Cybercrime is now a trillion-dollar cost to the global economy, according to a new report from cybersecurity firm McAfee.
The Hidden Costs of Cybercrime report states that costs have risen (opens in new tab)50 percent, compared to 2018 when they were estimated at $600 billion. Further, many of the impacts of cybercrime, albeit significant, remain unseen.
Losing money and intellectual property remain the biggest threats and are among the most damaging effects of a cyberattack, but the report argues that company performance, which suffers significantly as a result, is one of the most overlooked costs of a breach.
System downtime, for example, is a common occurrence for affected businesses, with the average cost to organizations from their longest amount of downtime in 2019 sitting at $762,231. More than a third (35 percent) of survey respondents stated IT security incident resulting in system downtime cost them between $100,000 and $500,000.
Reduced efficiency is also an important factor, the report further states, claiming that businesses lose up to nine hours a week because of disruptions. The average interruption to operations was 18 hours, it was found.
There are also costs to responding to, and reporting, an incident (opens in new tab). On average, it takes businesses 19 hours to move from discovery to remediation.
And finally, there is brand and reputational damage that is quite difficulty to quantify. Businesses have had to work with outside consultancies to mitigate brand damage, and hire new employees to prevent such occurrences in the future - all of which adds up.
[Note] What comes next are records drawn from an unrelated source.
-- ==== Sys2Proof/Machine/Ring.lean ====
section
/-! DEFINITION. Ring: COLL and POST: groups, rings, wire formats, the exponent code and postcards (13 R328 to R345). -/

namespace Sys2Proof.Machine
open Sys2Proof

/-! ## Groups (13 R328, R329) -/

/-- A group box in the torus in force: its lengths, the origin, the dimensions, this node's position, root and rank. -/
structure Group where
  word : Nat
  dims : List Nat
  own : List Nat
  deriving DecidableEq, Repr

def Group.id (g : Group) : Nat := bits g.word 0 16
def Group.origin (g : Group) (a : Nat) : Nat := bits g.word (16 + 5 * a) 5
def Group.len (g : Group) (a : Nat) : Nat := bits g.word (31 + 5 * a) 5 + 1
def Group.root (g : Group) : Nat := bits g.word 46 15
def Group.reserved (g : Group) : Bool := bits g.word 61 3 != 0
def Group.dim (g : Group) (a : Nat) : Nat := g.dims.getD a 1
/-- The number of members. -/
def Group.size (g : Group) : Nat := g.len 0 * g.len 1 * g.len 2
/-- This node's position along an axis of the box. -/
def Group.pos (g : Group) (a : Nat) : Nat := (g.own.getD a 0 + g.dim a - g.origin a % g.dim a) % g.dim a
def Group.rankOf (g : Group) (p : List Nat) : Nat := p.getD 0 0 + g.len 0 * (p.getD 1 0 + g.len 1 * p.getD 2 0)
def Group.rank (g : Group) : Nat := g.rankOf [g.pos 0, g.pos 1, g.pos 2]
/-- The position of a rank along an axis. -/
def Group.posOf (g : Group) (r a : Nat) : Nat :=
  if a == 0 then r % g.len 0 else if a == 1 then r / g.len 0 % g.len 1 else r / g.len 0 / g.len 1
/-- A full axis carries two rings. -/
def Group.full (g : Group) (a : Nat) : Bool := g.len a == g.dim a
/-- The axes that take part. -/
def Group.axes (g : Group) : List Nat := (List.range 3).filter (fun a => g.len a != 1)

/-- A length exceeds its dimension, or the root is no rank (13 R329). -/
def Group.wrong (g : Group) : Bool :=
  (List.range 3).any (fun a => decide (g.dim a < g.len a)) || decide (g.size ≤ g.root)

/-- This node lies in the box. -/
def Group.member (g : Group) : Bool := (List.range 3).all (fun a => decide (g.pos a < g.len a))

/-- The box breaks R329. -/
def Group.bad (g : Group) : Bool := g.wrong || !g.member

/-- A group word as this node sees it. -/
def State.group (s : State) (word : Nat) : Group :=
  ⟨word, (List.range 3).map (axisLen s.fabric.torusInForce), (List.range 3).map (coord s.node)⟩

/-- A box breaks R329 at this node. While no node id is in force no node is known to be a member or none, and the collective fails with
0x07A0 at its start (R334). -/
def State.boxBad (s : State) (g : Group) : Bool := g.wrong || (s.node != 0xFFFF && !g.member)

/-- The node at this node's place but for position `p` along axis `a`. -/
def Group.nodeAt (g : Group) (a p : Nat) : Nat :=
  total ((List.range 3).map (fun b =>
    (if b == a then (g.origin b + p) % g.dim b else g.own.getD b 0) * 2 ^ (5 * b)))

/-! ## Rings (13 R335, R336) -/

/-- A bulk collective: its group, operation, reduction, wire format, Compress and source count. -/
structure Bulk where
  g : Group
  op : Nat
  red : Nat
  wire : Nat
  compress : Bool
  n : Nat
  deriving DecidableEq, Repr

/-- Elements that travel: the source's, or every member's under all-gather. -/
def Bulk.count (b : Bulk) : Nat := if b.op == 2 then b.g.size * b.n else b.n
“The severity and frequency of cyberattacks on businesses continues to rise as techniques evolve, new technologies broaden the threat surface, and the nature of work expands into home and remote environments,” said Steve Grobman, SVP and CTO at McAfee.
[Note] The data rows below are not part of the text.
/-- A peer granted an allocation: the object is listed with its home (10 R254). -/
def State.granted (s : State) (q : Req) (base : Nat) : State :=
  let o : Obj := ⟨base, roundUp (leAt q.data 0 8) 4096, leAt q.data 8 2, q.node, bit (leAt q.data 8 4) 18,
    bits (leAt q.data 8 4) 19 2⟩
  ({ s with mem := { s.mem with objects := s.mem.objects ++ [o] } } : State).reply q.session q.seq 0 0 (gMake q.node base)

/-- Drop a local object: its granules wait to be zeroed (10 R255, R256). -/
def State.dropObj (s : State) (o : Obj) : State :=
  { s with mem := { s.mem with
      objects := s.mem.objects.filter (fun x => x != o)
      unzeroed := s.mem.unzeroed ++ [(o.base, o.size)] } }

/-- Serve a free request of a session (10 R256): forwarded where the home is remote, which says whether it is a live object's base. -/
def State.freeObj (s : State) (sess seq g : Nat) : State :=
  if s.gHere g then
    match s.mem.localObjs.find? (fun o => o.base == gAddr g) with
    | some o => (s.dropObj o).reply sess seq 0 0 0
    | none => s.reply sess seq 0x0185 0 0
  else
    let code := s.unreachable (gNode g)
    if code != 0 then s.reply sess seq code 0 0
    else s.request .free 0 0 (s.objPart (gNode g) (gLocal g)) (gNode g) (gLocal g) 0 [] sess seq

/-- Remote addresses that stand in no live object are refused by a partition in cache role; under one set, where every
partition of the layout is in that role (10 R256). -/
def State.cacheOnly (s : State) (a : Nat) : Bool :=
  match s.partOfAddr a with
  | some p => s.role p == 3
  | none => (List.range s.nParts).all (fun p => s.role p == 3)

/-- The partition that serves a remote access is in reset: the one of an object that holds the address, or of the address's
set (19 R500 step 1). -/
def State.stoppedAt (s : State) (a : Nat) : Bool :=
  match s.mem.localObjs.find? (fun o => decide (o.base ≤ a) && decide (a < o.base + o.size)) with
  | some o => s.office.stopped.contains o.set
  | none =>
    match s.partOfAddr a with
    | some p => s.office.stopped.contains p
    | none => false

/-- A granule of a run lies in no live object, where its partition refuses that. -/
def State.cacheGap (s : State) (a n : Nat) : Bool :=
  (List.range ((a + n - 1) / 4096 + 1 - a / 4096)).any (fun i =>
    let g := 4096 * (a / 4096 + i)
    s.cacheOnly g && !s.mem.localObjs.any (fun o => decide (o.base ≤ g) && decide (g < o.base + o.size)))

/-- Why a remote read or write of `n` bytes is refused, 0 where it is served (10 R256, 12 R324, 20 R550). -/
def State.remoteCode (s : State) (write : Bool) (a n : Nat) : Nat :=
  if s.board.phase != .serving || s.stoppedAt a then 0x0701
  else if s.board.power == 2 then 0x07FC
  else if decide (2 ^ 40 ≤ a) || s.tensorWindow write a (a + (n - 1)) == 0 then 0x0702
  else if s.mem.window a == 1 && decide (s.mem.reserveBase < a + n) then 0x0702
  else if s.mem.window a == 1 && s.cacheGap a n then 0x0702
  else if s.unserved [(a, n)] then 0x0381
  else 0

/-- Refuse a request: flits refused by the router for a unit in reset are counted (12 R324, R327). -/
def State.refuseRequest (s : State) (part src code : Nat) : State :=
  let s := if code == 0x0701 then s.bump 0x3210 0xA 1 else s
  s.refuse part src code

/-- REMOTE_ACCESS (10 R256, R582). -/
def execRemoteAccess (r : RemoteReq) (s : State) : Out :=
  .next (
    let head := beBytes 4 r.tag
    if r.kind == 2 then
      let code := if s.board.phase != .serving then 0x0701 else if s.board.power == 2 then 0x07FC else 0
      if code != 0 then s.refuseRequest (s.homePart r.addr) r.src code
      else
        match s.mem.localObjs.find? (fun o => o.base == r.addr) with
        | some o => (s.dropObj o).respond o.set r.src r.postmark head
        | none => s.refuse (s.homePart r.addr) r.src 0x0185
    else
      let write := r.kind == 1
      let n := if write then r.data.length else r.len
      let code := if n == 0 then 0 else s.remoteCode write r.addr n
      if code != 0 then s.refuseRequest (s.homePart r.addr) r.src code
      else if write then (s.writeBytes r.addr r.data).respond (s.homePart r.addr) r.src r.postmark head
      else
        let us := s.mem.poisonIn r.addr n
        let t := if us == [] then s else s.sawPoison us
        (t.readRuns [(r.addr, n)]).respond (s.homePart r.addr) r.src r.postmark
          (head ++ beBytes 2 us.length ++ us.flatMap (fun u => beBytes 8 u) ++ s.readBytes r.addr n))

/-- REMOTE_SIGNAL (03 R76, R78): an address that is not aligned, not in the window, or refused under R256 changes nothing. -/
def execRemoteSignal (src postmark addr op operand : Nat) (s : State) : Out :=
  .next (
    let code := s.remoteCode true addr 8
    if code == 0x0701 || code == 0x07FC then s.refuseRequest (s.homePart addr) src code
    else if code == 0x0702 || addr % 8 != 0 || decide (s.mem.windowBytes < addr + 8) || op % 4 == 3 then
      s.refuse (s.homePart addr) src 0x0702
    else if code != 0 then s.refuse (s.homePart addr) src code
    else (s.semApply addr op (operand % 2 ^ 64)).respond (s.homePart addr) src postmark [])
“While industry and government are aware of the financial and national security implications of cyber-attacks, unplanned downtime, the cost of investigating breaches and disruption to productivity represent less appreciated high impact costs. We need a greater understanding of the comprehensive impact of cyber risk and effective plans in place to respond and prevent cyber incidents given the 100s of billions of dollars of global financial impact.”